The recent escape of Mexican drug cartel leader Joaquín “El Chapo” Guzmán from a Mexican maximum-security prison was a high profile example of the failings of prison systems throughout Latin America. His escape through a 1.5-km (about 1 mile) tunnel made a mockery of the jail’s security and also raised serious questions about corruption. Seven prison guards were charged with involvement, and the jail’s warden along with other officials were dismissed.
Peru’s prison system has also faced international scrutiny, but for other reasons. The conviction of Scottish and Irish teenagers Melissa Reid and Michaella McCollum Connolly last year drew attention to the prison’s poor conditions. The country’s position as a drug trafficking hub means that it holds the largest number of U.K. prisoners in Latin America, and the largest number of Spanish overseas inmates.
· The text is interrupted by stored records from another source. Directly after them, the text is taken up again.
-- ==== Sys2Proof/Certificates/Slice0/Obligations.lean ====
section
/-! DEFINITION. The statements for the provers. The predicates of the namespace `Claims` say once what an instruction of one
shape leaves, and what it leaves alone; the obligations apply them. -/

namespace Sys2Proof.Claims
open Sys2Proof Sys2Proof.Machine

/-- Only blocks, what is said of the word being issued, and the outstanding requests of the fabric may differ. -/
def onlyBlocks (s t : State) : Prop := t = { s with blocks := t.blocks, cur := t.cur, fab := { s.fab with reqs := t.fab.reqs } }

/-- Of the blocks, only beam `j` of block `b` differs: every other beam and block, and all memory, stands. -/
def onlyBeam (b j : Nat) (s t : State) : Prop :=
  onlyBlocks s t ∧ (∀ c, c ≠ b → t.block c = s.block c) ∧ t.block b = { s.block b with beams := (t.block b).beams }
    ∧ (∀ i, i ≠ j → t.beamAt b i = s.beamAt b i) ∧ ∀ l, t.peek l 1 = s.peek l 1

/-- A scalar instruction whose result is `x` in `s[d]`: s0 reads 0 whatever is written, every other scalar register
stands, the stream goes on at the next word, and nothing else of the beam or of the machine differs. -/
def scalarResult (d : BitVec 5) (x : W64) (s t : State) : Prop :=
  onlyBeam s.cur.blk s.cur.beam s t ∧ t.cur = s.cur ∧ t.fab = s.fab
    ∧ t.rs d = (if d = 0 then 0 else x) ∧ (∀ r, r ≠ d → t.rs r = s.rs r)
    ∧ t.me = { s.me with s := t.me.s, spc := s.me.spc + 1, spark := .none }

/-- A jump of the scalar stream to `pc` that writes `s[d]`. -/
def scalarJump (d : BitVec 5) (x pc : W64) (s t : State) : Prop :=
  onlyBeam s.cur.blk s.cur.beam s t ∧ t.cur = s.cur ∧ t.fab = s.fab
    ∧ t.rs d = (if d = 0 then 0 else x) ∧ (∀ r, r ≠ d → t.rs r = s.rs r)
    ∧ t.me = { s.me with s := t.me.s, spc := pc, spark := .none }

/-- R84, R237: the machine once the late stores that an access of the issuing scalar stream follows are performed: those in its 8-byte
units, and its stream's to the same other core. -/
def settled (l : Loc) (n : Nat) (s : State) : State := s.performAt s.cur.blk s.cur.beam none l n

/-- No request of the issuing scalar stream for an address is outstanding. -/
def unasked (a : W64) (s : State) : Prop := ∀ op n, s.asked s.whoMe op a.toNat n = none

/-- A read of `n` bytes at `a` by the issuing scalar stream passes every check and finds the bytes of `l`, homed in this
package. -/
def reachable (kind : Nat) (a : W64) (n : Nat) (l : Loc) (s : State) : Prop :=
  s.accessCause s.cur.blk s.cur.beam [(0, a)] n kind true = none
    ∧ (∃ page, s.locate s.cur.blk s.cur.beam 0 a false = .ok l page) ∧ ∀ node, l.sp ≠ .remote node

/-- It does so at its first issue, and meets no poison. -/
def readable (kind : Nat) (a : W64) (n : Nat) (l : Loc) (s : State) : Prop :=
  unasked a s ∧ reachable kind a n l s ∧ (settled l n s).poisonedAt l n = false

/-- A write likewise; it is not gated, its page needs no log entry, and a read-modify-write (kind 2) meets no poison. -/
def writable (kind : Nat) (a : W64) (n : Nat) (l : Loc) (page : Option (Nat × Nat × Nat)) (s : State) : Prop :=
  unasked a s ∧ s.accessCause s.cur.blk s.cur.beam [(0, a)] n kind true = none
    ∧ s.locate s.cur.blk s.cur.beam 0 a true = .ok l page
    ∧ (∀ node, l.sp ≠ .remote node) ∧ s.gated s.cur.blk l = false
    ∧ (∀ t base z, page = some (t, base, z) → (s.tenant t).dlbase = 0 ∨ (s.tenant t).dirty.contains base = true)
    ∧ (kind = 2 → (settled l n s).poisonedAt l n = false)

/-- The bytes of a store of `bs` at `l` are in memory, and every other byte reads as in `u`. -/
def storedAt (l : Loc) (bs : List Byte) (u t : State) : Prop :=
  t.peek l bs.length = bs ∧ ∀ k : Loc, (k.sp ≠ l.sp ∨ k.addr < l.addr ∨ l.addr + bs.length ≤ k.addr) → t.peek k 1 = u.peek k 1

/-- What the issuing beam's block reads at `l`, as a little-endian number. -/
def numberAt (l : Loc) (n : Nat) (s : State) : Nat := ofBytes (s.view s.cur.blk l n)

/-- R85 edge 4 is past: no earlier region runs, or the beam is in its handler. -/
def regionsPast (s : State) : Prop := s.me.regionsDone = true ∨ s.me.inHandler = true

/-- The scalar stream waits at its word for the reason `p`; nothing else differs. -/
def parked (p : SPark) (s t : State) : Prop :=
  onlyBeam s.cur.blk s.cur.beam s t ∧ t.cur = s.cur ∧ t.fab = s.fab ∧ t.me = { s.me with spark := p }

/-- Every die stands but for what its Lantern's intake took. -/
def onlyIntake (s t : State) : Prop := ∀ d, t.die d = { s.die d with lan := t.lantern d }

/-- Memory, registers of the other beams, tasks and records stand: what an instruction of one beam that a Lantern observes
leaves alone. -/
def beamAndIntake (s t : State) : Prop :=
  t = { s with blocks := t.blocks, dies := t.dies, cur := t.cur, fab := t.fab, free := t.free, ids := t.ids } ∧ onlyIntake s t
    ∧ (∀ c, c ≠ s.cur.blk → t.block c = s.block c) ∧ (∀ i, i ≠ s.cur.beam → t.beamAt s.cur.blk i = s.beamAt s.cur.blk i)
    ∧ ∀ l, t.peek l 1 = s.peek l 1

end Sys2Proof.Claims

open Sys2Proof Sys2Proof.Machine Sys2Proof.Claims

/-- R86: the register forms of the scalar stream. -/
def Sys2Proof.Claims.scalarRegisterForms : Prop :=
  ∀ (s : State) (d a b : BitVec 5),
    (∃ t, exec (.sadd d a b) s = .next t ∧ scalarResult d (s.rs a + s.rs b) s t)
    ∧ (∃ t, exec (.ssub d a b) s = .next t ∧ scalarResult d (s.rs a - s.rs b) s t)
    ∧ (∃ t, exec (.smul d a b) s = .next t ∧ scalarResult d (s.rs a * s.rs b) s t)
    ∧ (∃ t, exec (.smulh d a b) s = .next t ∧ scalarResult d (BitVec.ofInt 64 ((s.rs a).toInt * (s.rs b).toInt / 2 ^ 64)) s t)
    ∧ (∃ t, exec (.smulhu d a b) s = .next t ∧ scalarResult d (BitVec.ofNat 64 ((s.rs a).toNat * (s.rs b).toNat / 2 ^ 64)) s t)
    ∧ (∃ t, exec (.sand d a b) s = .next t ∧ scalarResult d (s.rs a &&& s.rs b) s t)
    ∧ (∃ t, exec (.sor d a b) s = .next t ∧ scalarResult d (s.rs a ||| s.rs b) s t)
    ∧ (∃ t, exec (.sxor d a b) s = .next t ∧ scalarResult d (s.rs a ^^^ s.rs b) s t)
    ∧ (∃ t, exec (.sshl d a b) s = .next t ∧ scalarResult d (s.rs a <<< ((s.rs b).toNat % 64)) s t)
    ∧ (∃ t, exec (.sshr d a b) s = .next t ∧ scalarResult d (s.rs a >>> ((s.rs b).toNat % 64)) s t)
    ∧ (∃ t, exec (.ssra d a b) s = .next t ∧ scalarResult d ((s.rs a).sshiftRight ((s.rs b).toNat % 64)) s t)
    ∧ (∃ t, exec (.sslt d a b) s = .next t ∧ scalarResult d (if (s.rs a).toInt < (s.rs b).toInt then 1 else 0) s t)
    ∧ (∃ t, exec (.ssltu d a b) s = .next t ∧ scalarResult d (if (s.rs a).toNat < (s.rs b).toNat then 1 else 0) s t)
    ∧ (∃ t, exec (.smin d a b) s = .next t ∧ scalarResult d (if (s.rs a).toInt < (s.rs b).toInt then s.rs a else s.rs b) s t)
    ∧ (∃ t, exec (.smax d a b) s = .next t ∧ scalarResult d (if (s.rs b).toInt < (s.rs a).toInt then s.rs a else s.rs b) s t)
    ∧ (∃ t, exec (.sclz d a) s = .next t ∧ ∃ n : Nat, scalarResult d (BitVec.ofNat 64 n) s t ∧ n ≤ 64
        ∧ (∀ i : Nat, i < n → (s.rs a).getLsbD (63 - i) = false) ∧ (n < 64 → (s.rs a).getLsbD (63 - n) = true))
    ∧ (∃ t, exec (.spopc d a) s = .next t
        ∧ scalarResult d (BitVec.ofNat 64 ((List.range 64).filter (fun i => (s.rs a).getLsbD i)).length) s t)

/-- R87: the immediate forms. -/
def Sys2Proof.Claims.scalarImmediateForms : Prop :=
  ∀ (s : State) (d a : BitVec 5) (k : BitVec 16) (n : BitVec 6),
    (∃ t, exec (.saddi d a k) s = .next t ∧ scalarResult d (s.rs a + k.signExtend 64) s t)
    ∧ (∃ t, exec (.sandi d a k) s = .next t ∧ scalarResult d (s.rs a &&& k.setWidth 64) s t)
    ∧ (∃ t, exec (.sori d a k) s = .next t ∧ scalarResult d (s.rs a ||| k.setWidth 64) s t)
    ∧ (∃ t, exec (.sxori d a k) s = .next t ∧ scalarResult d (s.rs a ^^^ k.setWidth 64) s t)
    ∧ (∃ t, exec (.sshli d a n) s = .next t ∧ scalarResult d (s.rs a <<< n.toNat) s t)
    ∧ (∃ t, exec (.sshri d a n) s = .next t ∧ scalarResult d (s.rs a >>> n.toNat) s t)
    ∧ (∃ t, exec (.ssrai d a n) s = .next t ∧ scalarResult d ((s.rs a).sshiftRight n.toNat) s t)
    ∧ (∃ t, exec (.sslti d a k) s = .next t ∧ scalarResult d (if (s.rs a).toInt < k.toInt then 1 else 0) s t)
    ∧ (∃ t, exec (.ssltiu d a k) s = .next t ∧ scalarResult d (if (s.rs a).toNat < (k.signExtend 64).toNat then 1 else 0) s t)
    ∧ (∃ t, exec (.slui d k) s = .next t ∧ scalarResult d (BitVec.ofInt 64 (k.toInt * 2 ^ 16)) s t)

/-- R86, R87: the register forms and the immediate forms of the scalar stream. -/
def Obligations.ScalarArithmetic : Prop := scalarRegisterForms ∧ scalarImmediateForms

/-- R156, R157: a scalar load, plain or atomic, of bytes that its checks let it read: `s[d]` takes them zero-extended, and
no byte of memory differs but those of the late stores that come first: its stream's to the same 8-byte units (R84) or to the same other
core (R237). -/
def Obligations.ScalarLoadReadsMemory : Prop :=
  ∀ (s : State) (d a : BitVec 5) (w : Width) (off : BitVec 14) (o : Ord) (sc : Scope) (l : Loc),
    let u := settled l w.bytes s
    let loaded (t : State) : Prop := scalarResult d (BitVec.ofNat 64 (numberAt l w.bytes u)) (u.forget u.whoMe) t
    (readable 0 (s.rs a + off.signExtend 64) w.bytes l s → ∃ t, exec (.sld d a w off) s = .next t ∧ loaded t)
    ∧ (readable 0 (s.rs a) w.bytes l s → ∃ t, exec (.samoLoad d a w o sc) s = .next t ∧ loaded t)

/-- R84, R156, R157: a scalar store, plain or atomic, where its checks let it write and no log entry is due: the stored bytes
read as the low bytes of the register, and every other byte of memory reads as before. A plain store that the model leaves to be performed
later (log entry 20: the model's choice), which goes to another core's scratch or not through the cluster aperture (R237), is kept with its
bytes, and no byte differs; when its turn comes, they are in memory. -/
def Obligations.ScalarStoreWritesMemory : Prop :=
  ∀ (s : State) (d a : BitVec 5) (w : Width) (off : BitVec 14) (o : Ord) (sc : Scope) (l : Loc) (page : Option (Nat × Nat × Nat)),
    let u := settled l w.bytes s
    let bs := toBytes w.bytes (s.rs d).toNat
    let own : Prop := (s.rs a + off.signExtend 64).toNat / 2 ^ 48 = 0xFFFD ∧ l.sp = .scratch s.cur.blk
    (writable 1 (s.rs a + off.signExtend 64) w.bytes l page s →
      (s.cur.later = 0 ∨ own → ∃ t, exec (.sst d a w off) s = .next t ∧ t.me.spc = s.me.spc + 1 ∧ (∀ r, t.rs r = s.rs r) ∧ storedAt l bs u t)
      ∧ (s.cur.later ≠ 0 → ¬ own → ∃ t, exec (.sst d a w off) s = .next t ∧ t.me.spc = s.me.spc + 1 ∧ (∀ r, t.rs r = s.rs r)
        ∧ t.me.late = u.me.late ++ [{ loc := l, data := bs }] ∧ ∀ k, t.peek k 1 = u.peek k 1))
    ∧ (writable 1 (s.rs a) w.bytes l page s → s.myBlock.mirror = none → s.cur.later = 0 →
      ∃ t, exec (.samoStore a d w o sc) s = .next t ∧ t.me.spc = s.me.spc + 1 ∧ (∀ r, t.rs r = s.rs r) ∧ storedAt l bs u t)
    ∧ (∀ b j r x, s.agenda = .perform b j 0 :: r → (s.beamAt b j).late = [x] → (∀ node, x.loc.sp ≠ .remote node) → (∀ n, x.loc.sp ≠ .cap n) →
      (∀ n, x.loc.sp = .rev n → (s.task n).rev.isSome = true) → ∃ t, step s = .next t ∧ (t.beamAt b j).late = [] ∧ storedAt x.loc x.data s t)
These two high-profile cases exemplify the failings of Latin American prison systems. But they also reveal some more positive developments they’ve had in recent years.
Harsh Conditions
The region’s prisons suffer from severe overcrowding. Often authorities are limited to patrolling the exterior of facilities, while inmates themselves are in charge of everyday life. Ten countries in Latin America are operating prison systems at more than 200 percent capacity. Many play host to a large proportion of inmates who are awaiting trial—nearly 65 percent in Venezuela in 2014. Many of these will spend several years in prison before they are even sentenced, sometimes longer than the sentence that is eventually handed down. As well as being an obvious injustice, this exacerbates problems of overcrowding.
Indeed, overcrowding exacerbates violence and adds to what are often fierce gang rivalries. It also means that living conditions are often unsanitary and unsafe—as a fire at a Honduran prison, which killed over 350 inmates in 2012, graphically illustrated.
Economic Growth
Nonetheless, many aspects of Latin American societies have benefited from a period of prolonged economic growth due to high international commodity prices and demand. Prisons are no exception.
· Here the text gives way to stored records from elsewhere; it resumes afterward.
-- ==== Sys2Proof/Tests/Slice0.lean ====
section
/-! SUPPORT. Tests: an ill-formed term for each check of WellFormed, words of the spec that decode, single steps with results
taken from the spec, and for every obligation with hypotheses states and operands that meet them. -/

namespace Sys2Proof.Tests
open Sys2Proof Sys2Proof.Machine Sys2Proof.Claims

-- Each test is checked in its turn: many at once ask for more threads than the memory limit has room for.
set_option Elab.async false

/-! ### Ill-formed terms -/

/-- A long-form lane operation with the given operand fields. -/
def op (d a b : BitVec 9) (c : BitVec 9 := 0) (m : BitVec 10 := 0) (imm : W32 := 0) : LaneOp := { long := true, d := d, a := a, b := b, c := c, m := m, imm := imm }
/-- A short-form lane operation. -/
def short (d a b : BitVec 9) (m : BitVec 10 := 0) : LaneOp := { long := false, d := d, a := a, b := b, c := 0, m := m, imm := 0 }

theorem test_wf_iadd : (Instr.iadd (op 3 1 2)).wf = true := by decide
theorem test_wf_short_c : (Instr.iadd { short 3 1 2 with c := 1 }).wf = false := by decide
theorem test_wf_short_imm : (Instr.iadd { short 3 1 2 with imm := 1 }).wf = false := by decide
theorem test_wf_short_m : (Instr.imov (short 3 1 0 0x80)).wf = false := by decide
theorem test_wf_unused_d : (Instr.fence (op 3 0 0)).wf = false := by decide
theorem test_wf_unused_a : (Instr.lclock (op 3 1 0)).wf = false := by decide
theorem test_wf_unused_b : (Instr.popc (op 3 1 2)).wf = false := by decide
theorem test_wf_unused_c : (Instr.iadd (op 3 1 2 4)).wf = false := by decide
theorem test_wf_modifier : (Instr.iadd (op 3 1 2 0 1)).wf = false := by decide
theorem test_wf_annotation : (Instr.ld (op 6 320 0 0x108 2)).wf = true ∧ (Instr.ld (op 6 320 0 0x001 2)).wf = false := by decide
theorem test_wf_imm_unnamed : (Instr.iadd (op 3 1 2 0 0 7)).wf = false ∧ (Instr.iadd (op 3 1 323 0 0 7)).wf = true := by decide
theorem test_wf_imm_direct : (Instr.ljmp (op 0 0 0 0 0 0x01000000)).wf = false := by decide
theorem test_wf_width : (Instr.samoLoad 1 2 .w16 .ar .pkg).wf = false ∧ (Instr.samo 1 2 3 .add .w8 .ar .pkg).wf = false ∧ (Instr.scas 1 2 3 .w16 .ar .pkg).wf = false := by decide
theorem test_wf_order : (Instr.samoLoad 1 2 .w32 .rel .pkg).wf = false ∧ (Instr.samoStore 1 2 .w32 .acq .pkg).wf = false ∧ (Instr.samoStore 1 2 .w8 .rel .pkg).wf = false := by decide
theorem test_wf_pool : (Instr.rgive 0).wf = false ∧ (Instr.rgive 40).wf = true ∧ (Instr.rclaim 41).wf = false := by decide
theorem test_wf_lantern : (Instr.glde 1 12).wf = false ∧ (Instr.glde 1 11).wf = true ∧ (Instr.gskip .eq 1 2 0).wf = false := by decide
theorem test_wf_core : (Instr.boUpdatePerform 383).wf = true ∧ (Instr.boUpdatePerform 384).wf = false ∧ (Instr.throttle 384 0).wf = false := by decide
theorem test_wf_queue : (Instr.seEntryStart 0 3).wf = true ∧ (Instr.seEntryStart 0 4).wf = false ∧ (Instr.entryCompletion 0 4).wf = true ∧ (Instr.entryCompletion 0 5).wf = false := by decide
theorem test_wf_cluster : (Instr.inFieldTest 95).wf = true ∧ (Instr.inFieldTest 96).wf = false := by decide
theorem test_wf_die : (Instr.filterRun 3).wf = true ∧ (Instr.filterRun 4).wf = false ∧ (Instr.patrol 4 0 .clean).wf = false := by decide
theorem test_wf_row : (Instr.softRepair { die := 0, stack := 3, channel := 0, row := 0 }).wf = false ∧ (Instr.softRepair { die := 0, stack := 0, channel := 32, row := 0 }).wf = false := by decide
theorem test_wf_port : (Instr.portDown 15).wf = true ∧ (Instr.portDown 16).wf = false := by decide

/-! ### Words written out from the spec's encodings -/

theorem test_decode_smulh : decodeScalar 0x00642803 = .ok (.smulh 3 4 5) := rfl
theorem test_decode_ssrai : decodeScalar 0x1CE7003F = .ok (.ssrai 7 7 63) := rfl
theorem test_decode_slui : decodeScalar 0x2860FFFE = .ok (.slui 3 0xFFFE) := rfl
theorem test_decode_sb : decodeScalar 0x6110A003 = .ok (.sb .lt 4 5 3) := rfl
theorem test_decode_sjal : decodeScalar 0x67E00005 = .ok (.sjal 31 5) := rfl
theorem test_decode_upush : decodeScalar 0x88040000 = .ok (.upush 4) := rfl
theorem test_decode_sgetw : decodeScalar 0x8CA00009 = .ok (.sgetw 5 9) := rfl
theorem test_decode_seal : decodeScalar 0x98A63800 = .ok (.seal 5 6 7) := rfl
theorem test_decode_mfuse : decodeLane 0x10B16860_00000000_00000003 = .ok { pred := 1, neg := false, y := false, body := .one (.mfuse (op 323 0 0 0 0 3)) } := rfl
theorem test_decode_ljoin : decodeLane 0x70708000_00000000_00200000 = .ok { pred := 7, neg := false, y := false, body := .one (.ljoin (op 0 0 0 0 0 0x200000)) } := rfl
theorem test_decode_mwait : decodeLane 0x70B18000_00000000_00000000 = .ok { pred := 7, neg := false, y := false, body := .one (.mwait (op 0 0 0)) } := rfl
theorem test_decode_sgetw_all : Claims.isLantern (.gend) = true ∧ decodeLantern 0x80000000 = some .gend := by decide
/-- R53: a reserved opcode, a reserved operation and a must-be-zero bit are refused. -/
theorem test_decode_refuses : (match decodeScalar 0x2C000000 with | .error _ => true | .ok _ => false) = true
    ∧ (match decodeScalar 0x00642FFF with | .error _ => true | .ok _ => false) = true
    ∧ (match decodeLane 0x7FF00000_00000000_00000000 with | .error _ => true | .ok _ => false) = true
    ∧ decodeLantern 0xF8000000 = none := by decide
Peru has been one of the region’s economic star performers, while also historically exemplifying prison problems. Lurigancho jail in Lima is particularly notorious for overcrowding and related health and security problems.
But an aggressive program of prison building in recent years may change this. New jails such as Ancón 2 on the outskirts of Lima, which opened in 2010 and generally houses first time and nonviolent offenders, such as foreign drug mules, do not have the sort of overcrowding seen in older institutions. As a result, conditions appear significantly better, with educational and work opportunities for inmates. The appointment in 2011 of a prisons specialist to lead the prison service has also led to better management and a more systematic classification of offenders.
These sorts of initiatives can also be seen elsewhere in Latin America. For example, in Costa Rica reformers are working with companies to develop programs to reintroduce inmates back into society. The Dominican Republic has also become known as a leader in this area, with a program to build model prisons that focus on rehabilitating inmates.
Unforeseen Consequences
This approach has had a number of unforeseen consequences, however. As El Chapo’s escape illustrates, corruption, incompetence, or some combination of the two, will undermine any investment in security or facilities—particularly given the power that drug cartels and organized criminals can wield. Perhaps more fundamentally, warehousing hardened offenders in chaotic and severely overcrowded institutions exacerbates problems of criminality, especially when corruption is added into the mix.
For example, there is a severe problem with violent crime and extortion in the large district of San Juan de Lurigancho, where two of Lima’s main prisons are located. A significant amount of extortion activity that targets the district has been organized from within Lurigancho prison. Mobile phones are smuggled in, and people living near the jail sell their Internet connections to inmates.
Peruvian authorities have installed mobile phone signal blockers in a number of jails, and plan to do so at Lurigancho and others in the near future. But these have frequently failed to work in the past, either for technical reasons or because inmates bribe authorities to switch them off. This raises the question of whether the latest investment in signal blockers will be any more successful.
Entrenched Problems
Even at Peru’s new prisons, care in the design of facilities, classification of inmates, and prevention of overcrowding have not been able to prevent corruption. Indeed, inmates at Ancón 2 have reported that this remains endemic and that drugs are widespread, smuggled in by prison staff. This suggests that even the new jails continue to fall well short of the aspirations of the administrations that built them.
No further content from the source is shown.